_Records for this task:_

theorem exec_retrain_begun (st : (s.port p).st = .align ∨ (s.port p).st = .auth) : exec (.retrain p) s = .next (s.retrain p) := by
  have command : exec (.retrain p) s = execRetrain p s := rfl
  rw [command, execRetrain, State.hostReg_port _ known up admitted, State.retrainWrite]
  rcases st with st | st <;> rw [st]

end

theorem exec_fpSignalDetect (en : (s.port p).en = true) (down : (s.port p).st = .down) (role : s.broughtUp p = true) (awake : s.portAsleep p = false) :
    exec (.fpSignalDetect p) s = .next (s.modPort p fun x => { x with st := .train, cause := 0 }) :=
  if_pos (by simp [en, down, role, awake])

theorem exec_fpTrainComplete_trains (known : p < s.ports.length) (train : (s.port p).st = .train) (full : (s.port p).fullTrain = true)
    (width : (s.port p).maxWidth = 2) : ∃ t, exec (.fpTrainComplete p 0xF) s = .next t ∧ (t.port p).st = .align ∧ (t.port p).width = 3 ∧
      (t.port p).lanes = 0xF ∧ (t.port p).excluded = 0 ∧ (t.port p).cause = 0 ∧ (∀ i, i < 4 → 8 ≤ (t.port p).margin.getD i 0) := by
  have command : exec (.fpTrainComplete p 0xF) s = execFpTrainComplete p 0xF s := rfl
  have all : chooseLanes 2 0xF = (0xF, 3) := rfl
  have lanes (b : Bool) (c : BitVec 4) : (if (true || b) = true then (0xF : BitVec 4) else c) = 0xF := rfl
  rw [command]
  unfold execFpTrainComplete
  dsimp only
  rw [if_neg (by simp [train]), full, width, lanes, all]
  refine ⟨_, if_neg (by decide), ?_⟩
  rw [State.port_modPort (s.freeBytes 4).2 _ known]
  refine ⟨rfl, rfl, rfl, rfl, rfl, fun i lane => ?_⟩
  have trained : (0xF#4).getLsbD i = true := by
    obtain rfl | rfl | rfl | rfl : i = 0 ∨ i = 1 ∨ i = 2 ∨ i = 3 := by omega
    all_goals rfl
  simp [List.getD_eq_getElem?_getD, lane, trainedMargin, trained]

/-- With no lane the link goes DOWN (R505). -/
theorem chooseLanes_none (maxWidth : Nat) : chooseLanes maxWidth 0 = (0, 0) := by
  unfold chooseLanes
  rw [if_neg (by simp), if_neg (by simp), if_neg (by simp)]
  rfl

theorem exec_fpTrainComplete_fails (train : (s.port p).st = .train) : exec (.fpTrainComplete p 0) s = .next ((s.portDown p 1).settle s) := by
  have command : exec (.fpTrainComplete p 0) s = execFpTrainComplete p 0 s := rfl
  have lanes (b : Bool) (x : BitVec 4) : (if b then 0 else 0 &&& ~~~x) = (0 : BitVec 4) := by cases b <;> simp
  rw [command]
  unfold execFpTrainComplete
  dsimp only
  rw [if_neg (by simp [train]), lanes, chooseLanes_none]
  exact if_pos rfl

section
variable {i : PeerInit} (align : (s.port p).st = .align) (cause : (s.port p).cause ≠ 2) (crc : i.crcOk = true)

include align cause crc

theorem exec_linkInit_mismatch (pair : s.pairOk p i = false) : exec (.linkInit p i) s = .next ((s.modPort p fun x =>
    { x with peerDev := i.dev % 16384 }).modPort p fun x => { x with cause := 2, authSince := s.glob.uptimeMs }) :=
  (if_neg (by simp [align, cause, crc])).trans (if_pos (by simp [pair]))

theorem exec_linkInit_retains (pair : s.pairOk p i = true) (retain : s.retainable p i = true) :
    exec (.linkInit p i) s = .next ((((s.modPort p fun x => { x with peerDev := i.dev % 16384 }).modPort p fun x =>
      { x with peer := some i, txCredits := i.credits, rxCredits := [512, 1024, 8192, 512] }).portUp p).settle s) :=
  (if_neg (by simp [align, cause, crc])).trans ((if_neg (by simp [pair])).trans (if_pos retain))

theorem exec_linkInit_authenticates (pair : s.pairOk p i = true) (fresh : s.retainable p i = false) :
    exec (.linkInit p i) s = .next (((((s.modPort p fun x => { x with peerDev := i.dev % 16384 }).modPort p fun x =>
      { x with peer := some i, txCredits := i.credits, rxCredits := [512, 1024, 8192, 512] }).dropSession p).modPort p fun x =>
        { x with txCredits := i.credits }).toAuth p) :=
  (if_neg (by simp [align, cause, crc])).trans ((if_neg (by simp [pair])).trans (if_neg (by simp [fresh])))

end

theorem exec_fpInitRetry (align : (s.port p).st = .align) (cause : (s.port p).cause = 2) (late : (s.port p).authSince + 1000 ≤ s.glob.uptimeMs) :
    exec (.fpInitRetry p) s = .next (s.modPort p fun x => { x with cause := 0 }) :=
  if_pos (by simp [align, cause, late])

_What to work on:_ Look through the data above and return exactly the lines from the one that contains "have all : chooseLanes" to the one that contains "have command : exec (.fpTrainComplete p 0)", inclusive, with nothing else.

_Reply to the task:_
  have all : chooseLanes 2 0xF = (0xF, 3) := rfl
  have lanes (b : Bool) (c : BitVec 4) : (if (true || b) = true then (0xF : BitVec 4) else c) = 0xF := rfl
  rw [command]
  unfold execFpTrainComplete
  dsimp only
  rw [if_neg (by simp [train]), full, width, lanes, all]
  refine ⟨_, if_neg (by decide), ?_⟩
  rw [State.port_modPort (s.freeBytes 4).2 _ known]
  refine ⟨rfl, rfl, rfl, rfl, rfl, fun i lane => ?_⟩
  have trained : (0xF#4).getLsbD i = true := by
    obtain rfl | rfl | rfl | rfl : i = 0 ∨ i = 1 ∨ i = 2 ∨ i = 3 := by omega
    all_goals rfl
  simp [List.getD_eq_getElem?_getD, lane, trainedMargin, trained]

/-- With no lane the link goes DOWN (R505). -/
theorem chooseLanes_none (maxWidth : Nat) : chooseLanes maxWidth 0 = (0, 0) := by
  unfold chooseLanes
  rw [if_neg (by simp), if_neg (by simp), if_neg (by simp)]
  rfl

theorem exec_fpTrainComplete_fails (train : (s.port p).st = .train) : exec (.fpTrainComplete p 0) s = .next ((s.portDown p 1).settle s) := by
  have command : exec (.fpTrainComplete p 0) s = execFpTrainComplete p 0 s := rfl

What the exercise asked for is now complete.